Short-term thermo-conditioning
In poultry, the best understood physiological system is the maturation of thermoregulation and its dependence on incubator temperatures. According to Aangenendt, their studies have shown that embryos exposed to short, controlled periods of heat or cold develop an improved capacity to control body temperature during periods of heat or cold in the farm. “Such daily short-term thermo-conditioning is at the heart of circadian incubation, and is known to improve hatchability for long-lasting effects that include 1-2% increase in final body weight and 1-2 points better feed conversion rates. Batches of uniform, robust day-old chicks also deliver uniformity at slaughter age, thereby improving processing yields, efficiency and performance throughout the entire production chain.”

To support the use of circadian incubation, the incubator must deliver precise climate control for every single egg. “To achieve such a truly homogeneous temperature distribution, it was our challenge to exchange energy, carbon dioxide and oxygen, and moisture without affecting temperature uniformity around the eggs,” says the Pas Reform CEO. “It took us several years of intensive research and development to meet the exact requirements.” As a result, the company uniquely combined three critical features in the new incubators: a modular design; a new Vortex™-based airflow principle, and; Adaptive Metabolic Feedback™.

Complete temperature homogeneity
Using a modular design allows the hatchery manager to create sectional environments of 19,200 eggs in the incubator that can be controlled individually. “This is the only way to guarantee a homogeneous egg temperature in incubators containing more than 100,000 hatching eggs,” says Aangenendt. “Each modular section is supported by its own temperature, heating, cooling, humidification, and ventilation systems, which uniquely enable the incubation of batches of eggs from different flocks and different ages altogether in the same machine without losing performance and results.”

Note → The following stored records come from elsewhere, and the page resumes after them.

-- ==== Sys2Proof/Machine/Dma.lean ====
section
/-!
DEFINITION. An access of a master to any target of the interconnect (R11, R43 to R46), and the DMA controller (R350 to R352).
Readings of the manual made here: DEDUCED in log entry 102.
-/
namespace Sys2Proof.Machine
open Sys2Proof

/-! ## Any target (R11) -/

/-- How a page access ended. -/
def State.pageReach (s : State) : State × Reach := (s, if s.bus.err then .bus else .ok s.bus.data.toNat)

/-- A read of `n` bytes; register pages and the Glade window take aligned words only (R45). -/
def State.busLoad (s : State) (m : Master) (a n : Nat) : State × Reach :=
  match regionOf a with
  | .page => if n = 4 && a % 4 = 0 then (if s.frcWaits m a then (s, .stall) else (s.busRead m a).pageReach) else (s, .bus)
  | .glade => if n = 4 && a % 4 = 0 then (s.gladeRd m a).pageReach else (s, .bus)
  | _ => s.memRead m a n

/-- A write of `n` bytes. -/
def State.busStore (s : State) (m : Master) (a n v : Nat) : State × Reach :=
  match regionOf a with
  | .page =>
    if n = 4 && a % 4 = 0 then
      (s.busWrite pageHook m a (BitVec.ofNat 32 v), if s.judge m (s.sourceOf m) a true = .ok then .ok 0 else .bus)
    else (s, .bus)
  | _ => s.memWrite m a n v

/-! ## DMA -/

def execDmaChannelEnable (a : Acc) (ch : Fin 8) (v : Word) (s : State) : Host.Outcome State Fault Refusal :=
  .next (s.writeReg pageHook a (DMA_CFGn.addr ch.val) v)
def execDmaDisable (a : Acc) (ch : Fin 8) (v : Word) (s : State) : Host.Outcome State Fault Refusal :=
  .next (s.writeReg pageHook a (DMA_CFGn.addr ch.val) v)

/-- An event arrives at the channel's consumer. -/
def execDmaRequest (ch : Fin 8) (s : State) : Host.Outcome State Fault Refusal := .next (s.deliver (32 + ch.val)).1

/-- Of the channels with work, in round-robin order after the last one served, the first with the lowest PRIO (R351). -/
def State.dmaNext (s : State) : Option Nat :=
  ((List.range 8).map fun i => (s.dmaLast + 1 + i) % 8).foldl (fun (b : Option Nat) ch =>
    if !s.dmaActive ch then b
    else match b with
      | none => some ch
      | some x => if s.fget (DMA_CFGn.PRIO ch) < s.fget (DMA_CFGn.PRIO x) then some ch else b) none

/-- Bytes of a beat. -/
def State.dmaSize (s : State) (ch : Nat) : Nat := match s.fget (DMA_CFGn.SIZE ch) with | 0 => 1 | 1 => 2 | _ => 4

/-- A beat has failed: the channel stops (R352). -/
def State.dmaFail (s : State) (ch cause a : Nat) : State :=
  let s := (s.dmaStop ch).fset (DMA_STATn.ERR ch) 1
  ((s.fset (DMA_STATn.CAUSE ch) cause).rsetN (DMA_ERRADDRn.addr ch) a).raise Pg.DMA (8 + ch)

/-- A beat of a burst has been moved; the next request that waits opens a burst. -/
def State.dmaBurst (s : State) (ch : Nat) : State :=
  let d := s.dmaGet ch
  if d.burst = 0 then s
  else if d.burst = 1 && 0 < s.fget (DMA_STATn.PENDREQ ch) then
    (s.fset (DMA_STATn.PENDREQ ch) (s.fget (DMA_STATn.PENDREQ ch) - 1)).dmaPut ch { d with burst := s.fget (DMA_CFGn.BURST ch) + 1 }
  else s.dmaPut ch { d with burst := d.burst - 1 }

/-- SRC, DST and CNT after a beat, unless the write of the beat itself has reset them. -/
def State.dmaAdvance (s : State) (ch src dst cnt n : Nat) : State :=
  if s.raw (DMA_CNTn.addr ch) != cnt then s
  else
    let s := s.rsetN (DMA_SRCn.addr ch) (if s.fbit (DMA_CFGn.SINC ch) then (src + n) % 2 ^ 32 else src)
    let s := s.rsetN (DMA_DSTn.addr ch) (if s.fbit (DMA_CFGn.DINC ch) then (dst + n) % 2 ^ 32 else dst)
    let s := (s.rsetN (DMA_CNTn.addr ch) (cnt - 1)).dmaBurst ch
    if cnt = 1 then s.dmaDone ch else s

/-- One beat of a channel. A beat that the memory stalls is not taken yet. -/
def State.dmaBeat (s : State) (ch : Fin 8) : State :=
  let src := s.raw (DMA_SRCn.addr ch.val)
  let dst := s.raw (DMA_DSTn.addr ch.val)
  let cnt := s.raw (DMA_CNTn.addr ch.val)
  let n := s.dmaSize ch.val
  if (regionOf dst = .sram || regionOf dst = .rram) && s.memst.clear.contains (bankOf dst) then s
  else
    let r := s.busLoad (.dma ch) src n
    let t : State := { r.1 with dmaLast := ch.val }
    match r.2 with
    | .stall => s
    | .ok v =>
      let w := t.busStore (.dma ch) dst n v
      match w.2 with
      | .ok _ => w.1.dmaAdvance ch.val src dst cnt n
      | .stall => s
      | .ecc => w.1.dmaFail ch.val 1 dst
      | _ => w.1.dmaFail ch.val 2 dst
    | _ => t.dmaFail ch.val 1 src

/-- At a beat boundary the next channel with work moves a beat. -/
def execDmaBeat (s : State) : Host.Outcome State Fault Refusal :=
  if !s.fbit DMA_CTRL.EN || !s.busUp then .next s
  else match s.dmaNext with
    | some ch => if h : ch < 8 then .next (s.dmaBeat ⟨ch, h⟩) else .next s
    | none => .next s

end Sys2Proof.Machine
end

To ensure homogeneity in temperature throughout the whole incubator, Pas Reform invested in the design of its air distribution concept. Through using Computational Fluid Dynamics (CFD), routinely applied in the aerospace and automotive industry, it was demonstrated that the most effective method of exchanging energy, CO2/O2 and moisture in the incubator, is to use air pump blades that generate as many vortices with a specific dimension and intensity as possible. A mixing zone ensures complete air temperature homogeneity before air is drawn over the eggs. The mixed air vortices flow in parallel with the turning direction of the setter trolleys to make sure that air direction along the eggs changes constantly to maintain a homogeneous eggshell temperature. This new ‘Vortex™’ airflow principle has shown its value during research and practical field studies.

Metabolic feedback
The third feature of Pas Reform’s new hatchery technology is Adaptive Metabolic Feedback™. ”The computer software has been developed to ensure that the incubation environment meets the metabolic needs of each growing embryo during its development. With a focus on managing moisture and carbon dioxide, the software continually ‘reads’ the time-varying metabolism of a specific batch of embryos to adapt control parameters and fine-tune the incubator environment according to the embryo’s needs. Ultimately it maximises uniformity by optimising airflow, the evaporation of moisture, and air redistribution. It prevents an excessive inlet of both dry and cold fresh air to maximise temperature homogeneity, and custom controls relative humidity set points for variable egg weight loss at each stage of embryonic development,” explains Aangenendt.

The combined use of these three features makes it possible to exchange energy, CO2/O2 and humidity without affecting homogeneous temperature around the eggs. This delivers significant advantages for the modern hatchery, including homogeneous egg temperature distribution in the maturation phase of incubation, says Aangenendt. Short, accurate stimuli in temperature for each of the embryos is possible, to deliver the benefits of Circadian incubation™ on hatchability, robustness, final body weight and feed conversion ratios of the broilers.